A whopping 5% for local/state roads, infrastructure, police, fire, courts, parks, etc. is too much? Just where do you expect funding for these services to come from? Heck, I pay 5% for a retirement plan I'll probably never get to use, at least the services provided through taxes give me something of value.
If a school district is hurting for cash, it's because they failed to anticipate something, whether it be community growth/shrinkage, a change in property values, outdated buildings, etc. It's their job to anticipate and prepare for these things. If they don't like it, then they're welcome to either get out or find a new model (like the Ohio Supreme Court demanded they do over a decade ago.)
Washington makes it work, so ask them, and the happy residents not paying local or state income tax.

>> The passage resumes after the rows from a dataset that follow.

-- ==== Sys2Proof/Machine/Pages.lean ====
section
/-! DEFINITION. Enable, disable, commit, arm and apply of a page (R82–R92). -/

namespace Sys2Proof.Machine

/-- A 64-bit time stamp of a page header. (log 195, DEDUCED) -/
def State.stamp (s : State) (base : Nat) (lo : Fld) (t : Nat) : State := s.put64 base lo t

/-- The page applies an accepted enable or an armed image on the tick it accepts (R63, R208, R243): pages that
apply on arm, a link page that no head claims, and a panel that runs no frames. -/
def State.onArm (s : State) (base : Nat) (i : PInfo) : Bool :=
  match i.app with
  | .onArm => true
  | .slack => i.kind == .dsi && s.flag base F.DSI.LINK_STATUS_CLAIMED == false
  | .touchFrame => s.panelStill (panelOf base)
  | _ => false

/-- A page that is in force at its next apply point has its block started (R82). -/
def State.startBlock (s : State) (base t : Nat) : State :=
  match pinfoAt base with
  | none => s
  | some i =>
    let s := s.put base F.HDR.STATUS_ENABLED 1
    let s := if i.kind.busy then s.put base F.HDR.STATUS_IDLE 0 else s
    let s := (s.stamp base F.HDR.TS_ENABLE_LO t).stamp base F.HDR.TS_APPLY_LO t
    let s := (s.modCtl base (fun c => { c with startDue := none })).openPeriod base t
    startHook i.kind base t (s.intBit base 30)

/-- A disable acts (R83): the block stops, and `IDLE` sets at once where it has nothing in flight. (log 236, DEDUCED) -/
def State.stopBlock (s : State) (base t : Nat) : State :=
  match pinfoAt base with
  | none => s
  | some i =>
    let s := s.modCtl base (fun c => { c with stopDue := false })
    stopHook i.kind base t (s.put base F.HDR.STATUS_ENABLED 0)

/-- The device stops a block without a write of 0 (R584). -/
def State.haltBlock (s : State) (base t : Nat) : State :=
  ((s.put base F.HDR.CTRL_ENABLE 0).withdraw base).stopBlock base t

/-- A refusal of R79 step 4 is recorded with operation 0 (R454). -/
def State.holdNote (s : State) (base : Nat) (v : Verdict) (r : Req) : State :=
  if v.reason = rHold then s.holdRecord (match v.page with | some p => pg (domOf base) p | none => base) 0 r else s

/-- The image in force replaces the active registers of its pages (R85). -/
def State.applyImage (s : State) (base t seq : Nat) (img : CfgImage) : State :=
  let old := s
  let s := forL (fun p s => s.copySc img p) img.pages s
  let s := s.modCtl base (fun c => { c with armed := none })
  let s := forL (fun p s => ((s.stamp p F.HDR.TS_APPLY_LO t).periodSrcNew old p t).intBit p 30) img.pages s
  let s := s.commitRecord base img t seq 0 0
  forL (fun p s => match pinfoAt p with | some i => applyHook i.kind old p t s | none => s) img.pages s

/-- A page's armed image, armed before tick t, applies at t with the sequence of the apply point (R85). -/
def State.applyArmed (s : State) (base t seq : Nat) : State :=
  match (s.ctl base).armed with
  | some img => if img.tick < t then s.applyImage base t seq img else s
  | none => s

/-- An enable or a disable of the page that waits for its apply point acts at tick t. -/
def State.applyDue (s : State) (base t : Nat) : State :=
  let c := s.ctl base
  if c.stopDue then s.stopBlock base t
  else match c.startDue with
    | some a => if a < t then s.startBlock base t else s
    | none => s

/-- The apply point of a page that forms its own group (R82–R85). -/
def State.applyPoint (s : State) (base t seq : Nat) : State := (s.applyArmed base t seq).applyDue base t

/-- The enable check of a page completes (R82). A withdrawn check that ends lets the enable written after its withdrawal start its own (R83). (log 226, DEDUCED) -/
def State.enableDone (s : State) (base : Nat) : State :=
  match (s.ctl base).enRun, pinfoAt base with
  | some run, some i =>
    let a := s.now
    let v := s.runCheck run.req run.img [base] true true
    let gone := (s.ctl base).withdrawn
    let next := (s.ctl base).enNext
    let s := (s.modCtl base (fun c => { c with enRun := none, enNext := none, withdrawn := false })).checkDone base v
    let s :=
      if v.reason ≠ 0 then
        (if next.isSome then s else s.put base F.HDR.CTRL_ENABLE 0).holdNote base v run.req
      else
        let old := s
        let s := s.copySc run.img base
        let s := if i.kind = .alloc then s.allocApply old else if i.kind = .gl2 then s.maskApply old else s
        if gone then s
        else if s.onArm base i then s.startBlock base a
        else s.modCtl base (fun c => { c with startDue := some a })
    let s := match next with
      | some n => s.startEnable base n.req n.img
      | none => s
    (s.startQueued base).fenceRelease1 base
  | _, _ => s

/-- The commit check of a page or group completes (R84–R86). -/
def State.commitDone (s : State) (base : Nat) : State :=
  match (s.ctl base).run, pinfoAt base with
  | some run, some i =>
    let a := s.now
    let v := s.runCheck run.req run.img run.img.pages true false
    let s := (s.modCtl base (fun c => { c with run := none })).checkDone base v
    let s :=
      if v.reason ≠ 0 then s.holdNote base v run.req
      else if s.onArm base i then s.applyImage base a 0 { run.img with tick := a }
      else s.arm base run.img a
    (s.startQueued base).fenceRelease1 base
  | _, _ => s

/-- A write of `CTRL.ENABLE` = 1 (R82–R84). (log 62, DEDUCED) (log 226, DEDUCED) -/
def State.enableWrite (s : State) (base : Nat) (r : Req) : State :=
  if s.present base = false then s.refuse base (Verdict.no rFused 0x008 0)
  else if s.flag base F.HDR.CTRL_ENABLE then s
  else
    let c := s.ctl base
    let s := s.put base F.HDR.CTRL_ENABLE 1
    if c.stopDue then s.setCtl base { c with stopDue := false }
    else
      let img := s.capture [base]
      if c.enRun.isSome then s.setCtl base { c with enNext := some ⟨r, img⟩ } else s.startEnable base r img

/-- The page leaves the armed image of its domain's group. (log 228, DEDUCED) -/
def State.leaveGroup (s : State) (base : Nat) : State :=
  s.modCtl (pg (domOf base) 0) (fun c =>
    { c with armed := c.armed.map (fun i => { i with pages := i.pages.filter (· != base) }) })

/-- A write of `CTRL.ENABLE` = 0 (R83, R453, R587). -/
def State.disableWrite (s : State) (base : Nat) (r : Req) : State :=
  if s.flag base F.HDR.CTRL_ENABLE = false then s
  else if s.secureHold base ∧ r.tag ≠ 1 then (s.refuse base (Verdict.no rHold 0x008 0)).holdRecord base 1 r
  else match pinfoAt base with
    | none => s
    | some i =>
      let s := (s.put base F.HDR.CTRL_ENABLE 0).withdraw base
      let s := if s.groupPage base = base then s else s.leaveGroup base
      let c := s.ctl base
      if c.enRun.isSome then s.setCtl base { c with withdrawn := true }
      else if c.startDue.isSome then s.setCtl base { c with startDue := none }
      else if s.enabled base = false then s
      else if s.onArm base i then s.stopBlock base s.now
      else s.setCtl base { c with stopDue := true }

/-- A write of `CTRL.COMMIT` = 1 (R84, R86, R88, R92). (log 229, DEDUCED) -/
def State.commitWrite (s : State) (base : Nat) (r : Req) : State :=
  if s.groupPage base ≠ base then s.refuse base (Verdict.no rNotOwner 0x008 1)
  else
    let foreign := s.fenceForeign (s.group base)
    if s.checkBusy base then s.modCtl base (fun c => { c with queued := some (r, foreign) })
    else s.takeCommit base r foreign

/-- A write of `CTRL.AUTO_COMMIT` (R89): judged as a check. -/
def State.autoWrite (s : State) (base : Nat) (b : Bool) : State :=
  match pinfoAt base with
  | none => s
  | some i =>
    if i.hasAuto = false ∨ s.flag base F.HDR.CTRL_AUTO_COMMIT = b then s
    else
      let s := s.checkStart base
      if s.enabled base then s.checkDone base { Verdict.no rInUse 0x008 4 with page := some (pnoOf base) }
      else (s.put base F.HDR.CTRL_AUTO_COMMIT (b2n b)).checkDone base Verdict.ok

/-- A write of `CTRL.COMMIT_ON_FENCE` (R67, R92): 0 withdraws a waiting commit. -/
def State.onFenceWrite (s : State) (base : Nat) (b : Bool) : State :=
  match pinfoAt base with
  | none => s
  | some i =>
    if i.hasFence = false then s
    else
      let s := s.put base F.HDR.CTRL_COMMIT_ON_FENCE (b2n b)
      if b then s else s.modCtl base (fun c => { c with wait := none })

/-- A core beside its registers. (log 219, DESIGN CHOICE) -/
def State.core (s : State) (c : Nat) : CoreSt := amGet (fun _ => CoreSt.idle) s.cores c

/-- The state with a core replaced. -/
def State.setCore (s : State) (c : Nat) (x : CoreSt) : State :=
  { s with cores := amSet (fun _ => CoreSt.idle) s.cores c x }

/-- A line that a write has deasserted is pending at no core any more. (log 56, DEDUCED) -/
def State.dropLine (s : State) (base : Nat) : State :=
  if s.lineOn base then s
  else forN (fun c (s : State) =>
    let x := s.core c
    if x.lines.contains (lineOf base) then s.setCore c { x with lines := x.lines.filter (· != lineOf base) } else s) 4 s

/-- A write of `OWNER` that the manager or the secure world makes (R74–R76, R582, R453). -/
def State.ownerJudge (s : State) (base : Nat) (r : Req) (v : Nat) : State :=
  match pinfoAt base with
  | none => s
  | some i =>
    let id := v % 4096
    let s := s.checkStart base
    let ok := if r.tag = 1 then ownerId id else id == 0 || isTen id
    let reason :=
      if i.fixed ∧ r.tag = 1 ∧ id ≠ 1 then rLocked
      else if ok = false then rRange
      else if s.secureHold base ∧ r.tag ≠ 1 then rHold
      else if i.fixed then 0
      else if s.enabled base ∨ s.checkBusy base ∨ (s.armedFor base).isSome ∨ (s.ctl base).wait.isSome then rInUse
      else 0
    let verdict : Verdict := if reason = 0 then Verdict.ok else { Verdict.no reason 0x018 0 with page := some (pnoOf base) }
    if reason ≠ 0 then
      let s := s.checkDone base verdict
      if reason = rHold then s.holdRecord base 5 r else s
    else if i.fixed then s.checkDone base verdict
    else
      let s := forL (fun off s => s.wr (base + off + 0x800)
        ((s.rd (base + off + 0x800) &&& ~~~scMask i.kind off) ||| (s.rd (base + off) &&& scMask i.kind off)))
        (scOffs i.kind) s
      (((s.put base F.HDR.OWNER id).wr (base + 0x34) 0).dropLine base).checkDone base verdict

/-- The device may write `OWNER` for this requester (R74): otherwise the write is dropped with a violation. -/
def State.mayOwn (s : State) (base : Nat) (r : Req) : Bool :=
  match pinfoAt base with
  | none => false
  | some i =>
    let o := s.owner base
    r.tag == 1 || (r.tag == 0x010 && !i.fixed && o != 1 && !(decide (0x100 ≤ o) && decide (o < 0x140)))

/-- The payload of the RESET record of a DOMAIN or BLOCK reset (R499). -/
def resetPay (level dom page : Nat) (cause : RCause) (rid : Nat) (abandoned : Bool) (src release : Nat) : BitVec 128 :=
  jpay [(16, 1, level), (17, 1, dom), (18, 1, page), (19, 1, cause.code), (20, 1, rid), (21, 1, b2n abandoned),
    (22, 2, src), (24, 8, release)]

/-- A write of `CTRL.BLOCK_RESET` = 1 outside `TEN` pages (R498). -/
def State.blockReset (s : State) (base : Nat) (r : Req) : State :=
  match pinfoAt base with
  | none => s
  | some i =>
    let d := domOf base
    let no := fun reason => s.refuse base (Verdict.no reason 0x008 3)
    if d ≤ 5 ∨ d = 0x30 ∨ d = 0x31 then no 0x40
    else if s.secureHold base ∧ r.tag ≠ 1 then (no rHold).holdRecord base 3 r
    else if i.hasQuiesce ∧ s.flag base F.HDR.STATUS_QUIESCED = false then no rNotQuiesced
    else if s.idle base = false then no rNotIdle
    else if (s.ctl base).inReset.isSome then s
    else s.modCtl base (fun c => { c with inReset := some (r, s.now) })

end Sys2Proof.Machine
end

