-- ==== Sys2Proof/Machine/OtpOps.lean ====
section
/-! DEFINITION. The OTP array, the option records, the loader and the pin map (R500–R512). -/

namespace Sys2Proof.Machine

/-- `DEV.OTP`, `RST.SOURCES` and `RST.PINMAP`. -/
def otpPage : Nat := pg 0x00 2
def srcsPage : Nat := pg 0x02 0
def pinmapPage : Nat := pg 0x02 2

/-- Byte i of an OTP block. -/
def State.otpByte (s : State) (k i : Nat) : Nat :=
  let w := (s.otpWord (16 * k + i / 4)).toNat
  bits w (8 * (i % 4) + 7) (8 * (i % 4))

/-- n bytes of a block from byte i, little-endian. -/
def State.otpField (s : State) (k i n : Nat) : Nat := forN (fun j a => a + (s.otpByte k (i + j) <<< (8 * j))) n 0

/-- The CRC of R501. -/
def otpCrc : CrcCfg := ⟨32, 0x04C11DB7, 0xFFFFFFFF, 0xFFFFFFFF, true, true⟩

/-- The check of a block passes (R501): the fold word is the block number. -/
def State.otpCheck (s : State) (k : Nat) : Bool :=
  crc otpCrc ([k % 256, k / 256] ++ (upto 0 60).map (fun i => s.otpByte k i)) == s.otpField k 60 4

/-- A block whose 64 bytes are all zero (R500). -/
def State.otpBlank (s : State) (k : Nat) : Bool := (upto 0 16).all (fun j => s.otpWord (16 * k + j) == 0)

/-- The blocks in [lo, hi) that are not blank, in ascending order. -/
def State.otpBlocks (s : State) (lo hi : Nat) : List Nat :=
  (s.otp.map (fun e => e.1 / 16)).foldl (fun l k =>
    if decide (lo ≤ k) && decide (k < hi) && !l.contains k && !s.otpBlank k then l ++ [k] else l) []

/-- The bytes that a record's `KIND` names (R502). -/
def recordBytes (kind i : Nat) : Bool :=
  decide (i < 4) || decide (56 ≤ i) && decide (i ≠ 58) && decide (i ≠ 59) ||
  (match kind with
   | 1 => decide (4 ≤ i) && decide (i < 12)
   | 2 => decide (4 ≤ i) && decide (i < 9)
   | 3 => i == 4 || i == 5 || (decide (8 ≤ i) && decide (i < 12))
   | 4 => i == 4 || i == 5 || (decide (8 ≤ i) && decide (i < 16))
   | 5 => decide (4 ≤ i) && decide (i < 55)
   | _ => decide (i < 58))

/-- The negotiation with the record in block k (R502). -/
def State.recordVer (s : State) (k : Nat) : Ver :=
  let v := s.otpByte k 0
  negotiate (s.get otpPage F.OTP.VER_LOCAL_MIN) (s.get otpPage F.OTP.VER_LOCAL_MAX)
    (s.get otpPage F.OTP.VER_LOCAL_FEATURES) v v (s.otpField k 56 2) (fun _ => 0) s.now

/-- The record in block k is valid (R502). -/
def State.recordOk (s : State) (k : Nat) : Bool :=
  let kind := s.otpByte k 1
  s.otpCheck k && (s.recordVer k).reason == 0
    && (upto 0 60).all (fun i => recordBytes kind i || s.otpByte k i == 0)

/-- The winners of the valid records, the highest block first to win (R502). -/
def State.pickWinners (s : State) : List (Nat × Nat) :=
  (s.otpBlocks 32 1024).foldl (fun l k =>
    if s.recordOk k ∧ decide (1 ≤ s.otpByte k 1) ∧ s.otpByte k 1 ≤ 5 then
      let key := s.otpField k 2 2 * 256 + s.otpByte k 1
      l.filter (fun e => e.1 != key) ++ [(key, k)]
    else l) []

/-- The winning record of a kind and key. -/
def State.winner (s : State) (kind key : Nat) : Option Nat :=
  (s.winners.find? (fun e => e.1 == key * 256 + kind)).map (·.2)

/-- A field of an option record, or its default. -/
def State.option (s : State) (kind key i n dflt : Nat) : Nat :=
  match s.winner kind key with
  | some k => s.otpField k i n
  | none => dflt

/-- A pin-map byte counts as bad: codes 6 and 7, and larger values, at a signal of the part (R510, R557). -/
def State.pinBad (s : State) (i : Nat) : Bool :=
  pinSignal s.part i && decide (5 < s.otpByte (16 + i / 60) (i % 60))

/-- The pin map of blocks 16–31 (R510, R557): codes 4 and 5 act as 1 on the open-drain pins. (log 15, DEDUCED) -/
def State.loadPins (s : State) : State :=
  let code (i : Nat) : Nat :=
    let c := s.otpByte (16 + i / 60) (i % 60)
    if pinSignal s.part i = false ∨ 5 < c then 0
    else if (i = 57 ∨ 96 ≤ i) ∧ (c = 4 ∨ c = 5) then 1
    else c
  let bad := ((upto 0 100).filter s.pinBad).length
  let m := forN (fun i l => amSet (fun _ => 0) l i (code i)) 100 []
  { s.put pinmapPage F.PINMAP.PINMAP_STATE bad with pinMap := m }

/-- The majority of the three copies of the reset fuse table (R492). -/
def State.fuseLevels (s : State) : Nat :=
  let c := fun j => s.otpField 12 (4 * j) 4
  (c 0 &&& c 1) ||| (c 0 &&& c 2) ||| (c 1 &&& c 2)

/-- The level that acts for a source (R491, R492): 0 DOMAIN, 1 WARM, 3 COLD; 0b10 acts as COLD. -/
def levelOf (fused src : Nat) : Nat :=
  let e := bits fused (2 * src + 1) (2 * src)
  let e := if e = 2 then 3 else e
  let floor := if src = 0 ∨ src = 1 ∨ src = 3 then 3 else if src ≤ 8 then 1 else 0
  max e floor

/-- `SRC_LEVEL`: the level of every source. -/
def srcLevels (fused : Nat) : Nat := forN (fun i a => a + (levelOf fused i <<< (2 * i))) 14 0

/-- The level in force for a source. -/
def State.srcLevel (s : State) (src : Nat) : Nat :=
  max (bits (s.get srcsPage F.SOURCES.SRC_LEVEL) (2 * src + 1) (2 * src)) (levelOf 0 src)

/-- The part fuses of block 0 in force, or blank (R549): the registers that keep their reset value follow. -/
def State.setDie (s : State) (n : Nat) : State :=
  let l := forL (fun e l => amSet (rstWord n) l e.1 e.2) s.regs []
  { s with die := n, regs := l }

/-- What a load finds wrong (R504): an OTP read error, a block among 0–11 that is not blank and fails its
check, or a block among 16–31 that does. -/
def State.loadBad (s : State) : Bool :=
  (s.otpBlocks 0 12).any (fun k => !s.otpCheck k) || (s.otpBlocks 16 32).any (fun k => !s.otpCheck k)

/-- Block 0 holds valid fuses. -/
def State.block0Ok (s : State) : Bool := s.otpBlank 0 || s.otpCheck 0

/-- The option shadow is recorded (R503). (log 15, DEDUCED) -/
def State.loadOptions (s : State) : State :=
  let bs := s.otpBlocks 32 1024
  let bad := (bs.filter (fun k => !s.recordOk k)).length
  let ign := (bs.filter (fun k => s.recordOk k && !(decide (1 ≤ s.otpByte k 1) && decide (s.otpByte k 1 ≤ 5)))).length
  let blank := ((upto 32 992).find? s.otpBlank).getD 0
  let s' := s.put otpPage F.OTP.OPT_STATE_INVALID bad
  let s' := s'.put otpPage F.OTP.OPT_STATE_IGNORED ign
  let s' := s'.put otpPage F.OTP.FIRST_BLANK blank
  let s' := match bs.reverse.head? with
    | none => s'
    | some k =>
      let v := s.recordVer k
      forN (fun j s => s.wr (otpPage + 0x184 + 4 * j) (BitVec.ofNat 32 (v.word j))) 4 s'
  { s' with winners := s.pickWinners }

/-! Programming -/

/-- A write of `OTP_CMD.PROGRAM` with its key (R507). -/
def State.otpProgram (s : State) : State :=
  let w := s.get otpPage F.OTP.OTP_ADDR
  let d := s.rd (otpPage + 0x104)
  let k := w / 16
  let e := if s.mode ≠ .boot ∧ s.mode ≠ .run then rMode
    else if s.otpRun.isSome then rInUse
    else if k < 12 ∨ (13 ≤ k ∧ k < 16) then rLocked
    else if s.otpWord w &&& ~~~d ≠ 0 then 0x42
    else 0
  let s := s.put otpPage F.OTP.OTP_RESULT_REASON e
  if e ≠ 0 then s
  else { s.put otpPage F.OTP.OTP_RESULT_BUSY 1 with otpRun := some ⟨w, d, s.now⟩ }

/-- A word of the array. -/
def State.otpPut (s : State) (w : Nat) (d : Word) : State := { s with otp := amSet (fun _ => (0 : Word)) s.otp w d }

/-- The pulse of a running command ends after 7,373 ticks: the word is blown (R507, R508). -/
def State.otpPulse (s : State) : State :=
  match s.otpRun with
  | none => s
  | some o =>
    let s := s.waitTo (o.start + 7373)
    { s.otpPut o.word (s.otpWord o.word ||| o.data) with otpRun := none }

/-- The main supplies fail during a pulse (R508): which of the word's bits were blown is left open. -/
def State.otpCut (s : State) : State :=
  match s.otpRun with
  | none => s
  | some o =>
    let w := s.otpWord o.word ||| (o.data &&& s.free.setWidth 32)
    { s.tookFree.otpPut o.word w with otpRun := none }

/-- The command completes with its read-back (R507); `fail` holds the bits that the pulse did not blow.  The
argument of `OTP_WRITE_FAIL` is the index of the record, block less 32. -/
def State.otpDone (s : State) (fail : Word) : State :=
  match s.otpRun with
  | none => s
  | some o =>
    let s := s.waitTo (o.start + 7373)
    let s := { s.otpPut o.word (s.otpWord o.word ||| (o.data &&& ~~~fail)) with otpRun := none }
    let s := s.put otpPage F.OTP.OTP_RESULT_BUSY 0
    if s.otpWord o.word = o.data then s
    else (s.put otpPage F.OTP.OTP_RESULT_REASON 0x43).hit 7 (o.word / 16 - 32)

/-- A write of `OTP_CMD.READ`: the word stands in `OTP_DATA` (R509).  The device key and the other fuses are
readable, since only the secure world reaches the page. -/
def State.otpRead (s : State) : State :=
  if s.otpRun.isSome then s.put otpPage F.OTP.OTP_RESULT_REASON rInUse
  else (s.wr (otpPage + 0x104) (s.otpWord (s.get otpPage F.OTP.OTP_ADDR))).put otpPage F.OTP.OTP_RESULT_REASON 0

/-- A write of `RCV_CTRL.GO` in RECOVERY (R506): the boot ROM starts to verify the image. -/
def State.rcvGo (s : State) (size : Nat) : State :=
  if size = 0 ∨ 32768 < size then s else s.put otpPage F.OTP.RCV_STATE 1

/-- The boot ROM has verified the image (R506). -/
def State.rcvDone (s : State) (ok : Bool) : State :=
  if s.get otpPage F.OTP.RCV_STATE = 1 then s.put otpPage F.OTP.RCV_STATE (if ok then 3 else 2) else s

/-- `DEV.OTP`. (log 15, DEDUCED) -/
def otpReg (off : Nat) (r : Req) (v : Word) (s : State) : Option State :=
  let n := v.toNat
  if off = 0x108 then
    let s := if bit n 1 then (if bits n 31 16 = 0x4F54 then s.otpProgram else s) else s
    some (if bit n 0 then s.otpRead else s)
  else if off = 0x114 then some (s.violation r (otpPage + 0x114) true)
  else none

/-- `DEV.BACKUP`: `CLEAR_FF` (R516). -/
def backupReg (off : Nat) (_r : Req) (v : Word) (s : State) : Option State :=
  if off = 0x100 then
    some (if bit v.toNat 0 then { s with backup := { s.backup with ff := BkItem.blank } } else s)
  else none

end Sys2Proof.Machine
end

So school boards and superintendents should have anticipated there would be a housing market crash with scores of vacant houses and a deep recession with lingering unemployment issues and all of the local tax collection issues that creates? And they should have anticipated that in large part because of all of that, residents would vote down tax increases not so much because they do not support the school board or superintendent but because they simply do not have the cash (with one or more in the household without a job, reduced hours or pay/benefits, increased costs for much of what they buy, etc.)? What exactly should they have done even if they had anticipated all of that? Many districts had reserve funds but at this point, those have been pretty much drawn down for many districts.
And the Ohio Supreme Court charged the Ohio Legislature with finding a new way to fund schools. Not school boards and superintendents who must work within the system state law provides (which at this point is major funding through local levies).
And none of that is to say that there are not a lot of issues with many school boards and superintendents. Just that the idea of terminating school board members and superintendents because a levy fails or because they were unable to anticipate any adverse circumstances (or even garden variety cost increases) which would require additional levies doesn't make much sense.
According to this article, Ohio's state and local tax burden was 9.7% for 2010 (which put Ohio at 20th highest tax burden). US average was 9.9%. Washington was 9.3% (ranking 28th).
As someone who earns an income, not paying income tax is very attractive. But someone's paying for this stuff. The Tax Foundation has a good overview of how states without personal income tax generate revenue.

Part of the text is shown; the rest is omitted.